ENTRIES SHOWN
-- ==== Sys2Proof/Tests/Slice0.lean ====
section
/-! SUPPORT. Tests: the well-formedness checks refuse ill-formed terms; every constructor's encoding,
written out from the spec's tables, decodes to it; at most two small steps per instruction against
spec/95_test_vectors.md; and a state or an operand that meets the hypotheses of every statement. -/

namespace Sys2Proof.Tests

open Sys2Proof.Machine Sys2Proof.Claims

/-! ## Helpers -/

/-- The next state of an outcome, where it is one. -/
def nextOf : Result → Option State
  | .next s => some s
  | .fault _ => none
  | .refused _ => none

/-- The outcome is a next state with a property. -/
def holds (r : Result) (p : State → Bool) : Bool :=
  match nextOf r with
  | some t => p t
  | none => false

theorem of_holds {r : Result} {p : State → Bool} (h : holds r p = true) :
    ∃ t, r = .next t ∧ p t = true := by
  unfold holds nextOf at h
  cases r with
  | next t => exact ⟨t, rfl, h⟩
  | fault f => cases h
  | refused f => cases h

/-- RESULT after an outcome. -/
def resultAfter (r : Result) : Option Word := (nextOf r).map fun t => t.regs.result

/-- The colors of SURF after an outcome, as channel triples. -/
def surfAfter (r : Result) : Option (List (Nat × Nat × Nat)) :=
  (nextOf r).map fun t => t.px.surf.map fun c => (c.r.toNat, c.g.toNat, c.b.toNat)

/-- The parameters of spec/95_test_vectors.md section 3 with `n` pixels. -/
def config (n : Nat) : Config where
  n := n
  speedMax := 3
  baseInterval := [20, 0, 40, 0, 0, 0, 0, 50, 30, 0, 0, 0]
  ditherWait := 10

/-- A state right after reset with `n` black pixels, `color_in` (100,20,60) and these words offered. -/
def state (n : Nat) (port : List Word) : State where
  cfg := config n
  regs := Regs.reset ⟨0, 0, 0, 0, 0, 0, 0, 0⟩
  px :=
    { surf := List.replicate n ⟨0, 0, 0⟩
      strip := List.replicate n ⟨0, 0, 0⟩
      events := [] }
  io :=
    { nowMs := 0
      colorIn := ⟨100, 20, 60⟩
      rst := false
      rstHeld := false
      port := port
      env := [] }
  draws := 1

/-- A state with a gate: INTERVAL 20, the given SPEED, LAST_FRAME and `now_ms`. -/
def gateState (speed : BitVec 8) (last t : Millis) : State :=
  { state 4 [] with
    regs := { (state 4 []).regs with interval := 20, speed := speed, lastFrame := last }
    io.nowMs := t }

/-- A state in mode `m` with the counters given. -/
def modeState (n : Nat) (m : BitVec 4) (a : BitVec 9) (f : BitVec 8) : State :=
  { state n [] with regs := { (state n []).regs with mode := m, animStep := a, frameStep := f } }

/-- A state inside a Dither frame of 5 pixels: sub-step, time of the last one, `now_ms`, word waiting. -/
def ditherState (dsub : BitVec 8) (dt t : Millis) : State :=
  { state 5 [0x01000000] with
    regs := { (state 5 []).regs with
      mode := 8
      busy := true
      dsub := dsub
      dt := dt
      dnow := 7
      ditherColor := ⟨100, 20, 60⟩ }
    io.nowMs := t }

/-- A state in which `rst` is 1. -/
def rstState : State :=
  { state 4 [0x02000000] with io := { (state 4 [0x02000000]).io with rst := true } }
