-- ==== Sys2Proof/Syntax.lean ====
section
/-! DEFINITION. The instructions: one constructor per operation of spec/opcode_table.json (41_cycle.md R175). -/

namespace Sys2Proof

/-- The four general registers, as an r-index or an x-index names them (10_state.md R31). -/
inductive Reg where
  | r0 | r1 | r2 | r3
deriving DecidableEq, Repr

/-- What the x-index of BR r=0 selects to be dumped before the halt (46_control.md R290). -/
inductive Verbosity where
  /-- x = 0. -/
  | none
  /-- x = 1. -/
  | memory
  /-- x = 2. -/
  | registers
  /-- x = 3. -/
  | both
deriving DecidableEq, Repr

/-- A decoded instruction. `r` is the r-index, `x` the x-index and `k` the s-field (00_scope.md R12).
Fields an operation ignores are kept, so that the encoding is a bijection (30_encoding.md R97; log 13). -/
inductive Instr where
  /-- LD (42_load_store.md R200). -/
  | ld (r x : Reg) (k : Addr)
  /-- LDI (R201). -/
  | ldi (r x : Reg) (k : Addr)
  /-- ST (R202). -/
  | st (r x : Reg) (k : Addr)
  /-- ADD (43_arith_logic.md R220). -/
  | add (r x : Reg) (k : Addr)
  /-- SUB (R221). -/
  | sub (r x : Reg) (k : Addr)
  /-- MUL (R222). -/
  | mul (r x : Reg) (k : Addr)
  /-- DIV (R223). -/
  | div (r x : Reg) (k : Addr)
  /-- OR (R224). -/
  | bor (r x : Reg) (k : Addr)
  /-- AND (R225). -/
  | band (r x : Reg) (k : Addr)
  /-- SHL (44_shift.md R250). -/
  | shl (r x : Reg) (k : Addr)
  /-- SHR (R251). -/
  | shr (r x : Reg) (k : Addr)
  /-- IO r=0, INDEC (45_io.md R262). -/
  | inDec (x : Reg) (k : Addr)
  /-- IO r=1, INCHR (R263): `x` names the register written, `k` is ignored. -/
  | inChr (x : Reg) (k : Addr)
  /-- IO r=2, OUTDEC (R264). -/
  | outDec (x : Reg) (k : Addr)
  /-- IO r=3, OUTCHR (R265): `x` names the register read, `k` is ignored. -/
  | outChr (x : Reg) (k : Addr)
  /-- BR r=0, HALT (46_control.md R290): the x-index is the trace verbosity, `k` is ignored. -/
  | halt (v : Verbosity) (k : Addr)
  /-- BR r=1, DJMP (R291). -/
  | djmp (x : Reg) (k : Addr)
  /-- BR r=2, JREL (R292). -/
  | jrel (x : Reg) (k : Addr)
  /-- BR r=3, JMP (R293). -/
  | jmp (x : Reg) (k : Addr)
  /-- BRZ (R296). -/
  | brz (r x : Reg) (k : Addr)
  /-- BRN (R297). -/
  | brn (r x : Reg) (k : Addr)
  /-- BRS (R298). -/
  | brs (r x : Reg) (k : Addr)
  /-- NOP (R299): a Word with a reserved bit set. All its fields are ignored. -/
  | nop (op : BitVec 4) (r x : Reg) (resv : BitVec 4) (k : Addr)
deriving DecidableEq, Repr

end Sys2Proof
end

WORK REQUIRED
Line count for the word "outcome": please state how many lines of the records above contain it, and nothing else.

YOUR RESPONSE
4